RECORDS FOR THIS EXERCISE:
-- ==== Sys2Proof/Laws/State.lean ====
section
/-! SUPPORT. What every named update does to every field of the state, one lemma each. -/

namespace Sys2Proof.Machine

variable (s : State)

@[simp] theorem State.clearStatus_ctrl (v : Word) : (s.clearStatus v).ctrl = s.ctrl := rfl
@[simp] theorem State.clearStatus_geom (v : Word) : (s.clearStatus v).geom = s.geom := rfl
@[simp] theorem State.clearStatus_srcAddr (v : Word) : (s.clearStatus v).srcAddr = s.srcAddr := rfl
@[simp] theorem State.clearStatus_srcStride (v : Word) : (s.clearStatus v).srcStride = s.srcStride := rfl
@[simp] theorem State.clearStatus_dstAddr (v : Word) : (s.clearStatus v).dstAddr = s.dstAddr := rfl
@[simp] theorem State.clearStatus_done (v : Word) : (s.clearStatus v).done = (s.done && !v.getLsbD 1) := rfl
@[simp] theorem State.clearStatus_err (v : Word) : (s.clearStatus v).err = (s.err && !v.getLsbD 2) := rfl
@[simp] theorem State.clearStatus_wign (v : Word) : (s.clearStatus v).wign = (s.wign && !v.getLsbD 3) := rfl
@[simp] theorem State.clearStatus_errcode (v : Word) : (s.clearStatus v).errcode = s.errcode := rfl
@[simp] theorem State.clearStatus_lastTag (v : Word) : (s.clearStatus v).lastTag = s.lastTag := rfl
@[simp] theorem State.clearStatus_outLen (v : Word) : (s.clearStatus v).outLen = s.outLen := rfl
@[simp] theorem State.clearStatus_faultAddr (v : Word) : (s.clearStatus v).faultAddr = s.faultAddr := rfl
@[simp] theorem State.clearStatus_lut (v : Word) : (s.clearStatus v).lut = s.lut := rfl
@[simp] theorem State.clearStatus_job (v : Word) : (s.clearStatus v).job = s.job := rfl
@[simp] theorem State.clearStatus_work (v : Word) : (s.clearStatus v).work = s.work := rfl
@[simp] theorem State.clearStatus_mem (v : Word) : (s.clearStatus v).mem = s.mem := rfl
@[simp] theorem State.clearStatus_plat (v : Word) : (s.clearStatus v).plat = s.plat := rfl
@[simp] theorem State.clearStatus_inputs (v : Word) : (s.clearStatus v).inputs = s.inputs := rfl
@[simp] theorem State.clearStatus_answers (v : Word) : (s.clearStatus v).answers = s.answers := rfl
@[simp] theorem State.clearStatus_fresh (v : Word) : (s.clearStatus v).fresh = s.fresh := rfl

@[simp] theorem State.ignoreWrite_ctrl : s.ignoreWrite.ctrl = s.ctrl := rfl
@[simp] theorem State.ignoreWrite_geom : s.ignoreWrite.geom = s.geom := rfl
@[simp] theorem State.ignoreWrite_srcAddr : s.ignoreWrite.srcAddr = s.srcAddr := rfl
@[simp] theorem State.ignoreWrite_srcStride : s.ignoreWrite.srcStride = s.srcStride := rfl
@[simp] theorem State.ignoreWrite_dstAddr : s.ignoreWrite.dstAddr = s.dstAddr := rfl
@[simp] theorem State.ignoreWrite_done : s.ignoreWrite.done = s.done := rfl
@[simp] theorem State.ignoreWrite_err : s.ignoreWrite.err = s.err := rfl
@[simp] theorem State.ignoreWrite_wign : s.ignoreWrite.wign = true := rfl
@[simp] theorem State.ignoreWrite_errcode : s.ignoreWrite.errcode = s.errcode := rfl
@[simp] theorem State.ignoreWrite_lastTag : s.ignoreWrite.lastTag = s.lastTag := rfl
@[simp] theorem State.ignoreWrite_outLen : s.ignoreWrite.outLen = s.outLen := rfl
@[simp] theorem State.ignoreWrite_faultAddr : s.ignoreWrite.faultAddr = s.faultAddr := rfl
@[simp] theorem State.ignoreWrite_lut : s.ignoreWrite.lut = s.lut := rfl
@[simp] theorem State.ignoreWrite_job : s.ignoreWrite.job = s.job := rfl
@[simp] theorem State.ignoreWrite_work : s.ignoreWrite.work = s.work := rfl
@[simp] theorem State.ignoreWrite_mem : s.ignoreWrite.mem = s.mem := rfl
@[simp] theorem State.ignoreWrite_plat : s.ignoreWrite.plat = s.plat := rfl
@[simp] theorem State.ignoreWrite_inputs : s.ignoreWrite.inputs = s.inputs := rfl
@[simp] theorem State.ignoreWrite_answers : s.ignoreWrite.answers = s.answers := rfl
@[simp] theorem State.ignoreWrite_fresh : s.ignoreWrite.fresh = s.fresh := rfl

ABOUT THIS TASK: Keep both end lines and retype everything in the records above from the line containing "v).errcode = s.errcode := rfl" through the line containing "v).lastTag = s.lastTag := rfl", exactly, with nothing else.

ANSWER BOX:
@[simp] theorem State.clearStatus_errcode (v : Word) : (s.clearStatus v).errcode = s.errcode := rfl
@[simp] theorem State.clearStatus_lastTag (v : Word) : (s.clearStatus v).lastTag = s.lastTag := rfl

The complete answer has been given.